I picked the Focals, and there’s basically no more rungs upward on the ladder until you hit Augspurger territory. I liked just liked the way it feels like the Focals give you everything. Theres a feeling that they just kinda throw frequency information right infront of your face. It feels like they make everything really easy find in the mix. It felt like with other monitors you had to hunt for it. They’re just clear. Totally a preference thing against the barefoots. I to me the barefoots seemed more delicate. They balanced and evened everything out somehow. It was if the Focals shoveled everything in your face and the barefoots laid it out on a nice pristine orderly table. There was something about the sensation of how the details hits you that I liked about the Focals. Almost like an aggressiveness, but not having anything to do with frequency curves. Just the way they projected.
I am a JBL monitor fan… I started with the LSR2328P, which I thought were really great and translated pretty well. I currently have the LSR6328P, which I really love. I demo’d the 4300 series and I thought the 2300 series sounded a lot better, but I did not try their room correction software. I have a second pair of the Yamaha hs7 that I like to check the midrange with, and the comparison between the 2 is night and day.
I’m in the process of building some of my own passive speakers and have tried a couple different designs with good results. It is way easier to compare speakers that you know with something new to hear what the differences are and if they are worth it. one of the designs I was messing with was not really for the studio but ended up working really well was a dual 10 midrange in a vertical design with a horn in the middle. what I really like about this is that they sounded the same almost everywhere I went in the room. it was really cool to be able to move from the mix position and walk around my little room and have a very miniscule change (subwoofer was turned off). My room isn’t that big, but compared to my regular setup, even a 2-3 foot move is drastic. The mid was exactly what I was looking for; a smoothness like the jbl with the mid-forward feel of the yamaha. My only complaint with the build design was that the tweeter/horn combination was not smooth enough, but they are too loud and I noticed ear fatigue very quickly. so I’m working on trying some different horn combinations. These are biamped with an active crossover. this little experiment told me that you don’t need $10k monitors, but you need a known reference that your ears are calibrated too then find the missing ingredients to hopefully get everything you will want in a monitor. Starting out or even shopping for a monitor sounds like a nightmare to me at this point and I could never spend that kind of money on something I wasn’t comparing in my own studio space with a known reference.
The 6K series is a whole different animal than the 4K. One is designed to be a good traditional monitor, the other is designed to have a bunch of digital features. The 4K series can potentially eliminate the need for a monitor controller, has digital routing expandable to 7.1 surround and integrates with the room correction software as you know. The downside is they’re mediocre speakers and they over ride your D/A. It does not matter if you feed them spdif or analog XLR, the monitor converters analog to digital then coverts digital to analog again.
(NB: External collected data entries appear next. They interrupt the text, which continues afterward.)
/-! ### Records -/

/-- A search that does not tell a changed record from the old one finds it changed. -/
theorem find?_modify {α : Type} {p q : α → Bool} {g : α → α} (h : ∀ x, p x = true → q (g x) = q x) (l : List α) :
    (modify p g l).find? q = (l.find? q).map fun x => if p x then g x else x := by
  have hq : (q ∘ fun x => if p x then g x else x) = q := by
    funext x
    by_cases hp : p x = true
    · simp [hp, h x hp]
    · simp [hp]
  rw [modify, List.find?_map, hq]

/-- A line that is found has the numbers it is found under. -/
theorem State.key_of_home? {s : State} {asid line : Nat} {h : HomeLine} (hh : s.home? asid line = some h) : h.asid = asid ∧ h.line = line := by
  simpa using List.find?_some hh

/-- The line that is changed. -/
theorem State.home?_modHome_self {s : State} {asid line : Nat} {h : HomeLine} {g : HomeLine → HomeLine} (hh : s.home? asid line = some h)
    (hg : ∀ x, (g x).asid = x.asid ∧ (g x).line = x.line) : (s.modHome asid line g).home? asid line = some (g h) := by
  obtain ⟨ha, hl⟩ := State.key_of_home? hh
  rw [State.home?] at hh
  rw [State.home?, State.modHome, find?_modify (fun x _ => by simp [hg]), hh]
  simp [ha, hl]

/-- Changing a line leaves the others. -/
theorem State.home?_modHome_ne {s : State} {asid line a l : Nat} {g : HomeLine → HomeLine} (h : (a, l) ≠ (asid, line))
    (hg : ∀ x, (g x).asid = x.asid ∧ (g x).line = x.line) : (s.modHome asid line g).home? a l = s.home? a l := by
  rw [State.home?, State.modHome, find?_modify (fun x _ => by simp [hg])]
  cases hx : s.home? a l with
  | none => simpa [State.home?] using hx
  | some x =>
    obtain ⟨rfl, rfl⟩ := State.key_of_home? hx
    rw [State.home?] at hx
    have hne : (x.asid == asid && x.line == line) = false := by simpa using h
    simp only [hx, Option.map_some, hne, Bool.false_eq_true, if_false]

/-- A family that is found has the number it is found under. -/
theorem State.fid_of_fam? {s : State} {k : Nat} {f : Family} (h : s.fam? k = some f) : f.fid = k := by simpa using List.find?_some h

theorem State.fam?_setFam_self {s : State} {f g : Family} (h : s.fam? f.fid = some g) : (s.setFam f).fam? f.fid = some f := by
  have hfid := State.fid_of_fam? h
  rw [State.fam?] at h
  rw [State.fam?, State.setFam, find?_modify (fun x hx => by simp [beq_iff_eq.1 hx]), h]
  simp [hfid]

theorem State.fam?_setFam_ne {s : State} {f : Family} {k : Nat} (h : k ≠ f.fid) : (s.setFam f).fam? k = s.fam? k := by
  rw [State.fam?, State.setFam, find?_modify (fun x hx => by simp [beq_iff_eq.1 hx])]
  cases hx : s.fam? k with
  | none => simpa [State.fam?] using hx
  | some x =>
    have hfid := State.fid_of_fam? hx
    rw [State.fam?] at hx
    have hne : (x.fid == f.fid) = false := by simpa [hfid] using h
    simp only [hx, Option.map_some, hne, Bool.false_eq_true, if_false]

theorem State.spad?_setSpad_self {s : State} {p q : Spad} (h : s.spad? p.node p.core = some q) :
    (s.setSpad p).spad? p.node p.core = some p := by
  have hkey : q.node = p.node ∧ q.core = p.core := by simpa using List.find?_some h
  rw [State.spad?] at h
  rw [State.spad?, State.setSpad, find?_modify (fun x hx => by simpa using hx), h]
  simp [hkey]

/-- The family into whose version a node writes is speculative (R240). -/
theorem State.st_of_specFam {s : State} {n k : Nat} {f : Family} (h : s.specFam n = some k) (hf : s.fam? k = some f) :
    (f.st == .direct) = false := by
  unfold State.specFam at h
  split at h
  · split at h
    · rename_i g hg
      split at h
      · cases h
      · rename_i hst
        cases h
        obtain ⟨j, -, hj⟩ := Option.bind_eq_some_iff.1 hg
        obtain rfl := State.fid_of_fam? hj
        cases hj.symm.trans hf
        simpa using hst
    · cases h
  · cases h

/-! ### Bytes -/

/-- A version holds the byte written last, and of the others what it held (R240). -/
theorem ovGet_ovSet (m : List (Nat × Byte)) (a : Nat) (b : Byte) (p : Nat) : ovGet (ovSet m a b) p = if p = a then some b else ovGet m p := by
  induction m with
  | nil =>
    by_cases h : a = p
    · simp [ovSet, ovGet, h]
    · simp [ovSet, ovGet, h, Ne.symm h]
  | cons x m ih =>
    obtain ⟨y, c⟩ := x
    unfold ovSet
    split
    · by_cases h : a = p
      · simp [ovGet, h]
      · simp [ovGet, h, Ne.symm h]
    · split
      · rename_i hy
        subst hy
        by_cases h : a = p
        · simp [ovGet, h]
        · simp [ovGet, h, Ne.symm h]
      · rename_i hy
        simp only [ovGet, ih]
        by_cases h : y = p
        · subst h
          simp [Ne.symm hy]
        · simp [h]

/-- Bytes written into a version at rising addresses. -/
theorem ovGet_ovSet_bytes (m : List (Nat × Byte)) (a : Nat) (bs : List Byte) (p : Nat) :
    ovGet (((List.range bs.length).zip bs).foldl (fun m ib => ovSet m (a + ib.1) ib.2) m) p
      = if a ≤ p ∧ p < a + bs.length then some (bs.getD (p - a) 0) else ovGet m p := by
  induction bs using List.reverseRecOn generalizing p with
  | nil =>
    have : ¬ (a ≤ p ∧ p < a) := by omega
    simp [this]
  | append_singleton bs b ih =>
    have hzip : (List.range (bs ++ [b]).length).zip (bs ++ [b]) = (List.range bs.length).zip bs ++ [(bs.length, b)] := by
      rw [List.length_append, List.length_singleton, List.range_succ, List.zip_append (by simp)]
      rfl
    rw [hzip, List.foldl_append, List.foldl_cons, List.foldl_nil, ovGet_ovSet, ih]
    by_cases hp : p = a + bs.length
    · simp [hp]
    · by_cases hin : a ≤ p ∧ p < a + bs.length
      · have h1 : a ≤ p ∧ p < a + (bs ++ [b]).length := by simp; omega
        rw [if_neg hp, if_pos hin, if_pos h1, List.getD_append _ _ _ _ (by omega)]
      · have h1 : ¬ (a ≤ p ∧ p < a + (bs ++ [b]).length) := by simp; omega
        rw [if_neg hp, if_neg hin, if_neg h1]

/-- Bytes put in place of as many of a list. -/
theorem getD_splice {d bs : List Byte} {o : Nat} (h : o + bs.length ≤ d.length) (i : Nat) :
    (d.take o ++ bs ++ d.drop (o + bs.length)).getD i 0 = if o ≤ i ∧ i < o + bs.length then bs.getD (i - o) 0 else d.getD i 0 := by
  have ho : (d.take o).length = o := by simp; omega
  by_cases h1 : i < o
  · have : ¬ (o ≤ i ∧ i < o + bs.length) := by omega
    rw [if_neg this, List.append_assoc, List.getD_append _ _ _ _ (by omega)]
    simp [List.getD_eq_getElem?_getD, h1]
  · by_cases h2 : i < o + bs.length
    · rw [if_pos (by omega), List.append_assoc, List.getD_append_right _ _ _ _ (by omega), ho, List.getD_append _ _ _ _ (by omega)]
    · have : ¬ (o ≤ i ∧ i < o + bs.length) := by omega
      rw [if_neg this, List.getD_append_right _ _ _ _ (by simp; omega)]
      simp only [List.getD_eq_getElem?_getD, List.getElem?_drop, List.length_append, ho]
      congr 2
      omega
It is NOT a direct single path. So you can push audio through the cleanest converter on planet earth, and you still hear what the D/A on the JBL’s give or don’t give you.
I also had a pair of 2K’s sitting around. They were included with the lease when I rented the building about 7 years ago. I certainly noticed to the smoothness you described. However, I had horrible problems with translation. I concluded that they were better monitors to listen to music on than attempt to mix with. I shoved them into an editing room and called it a day.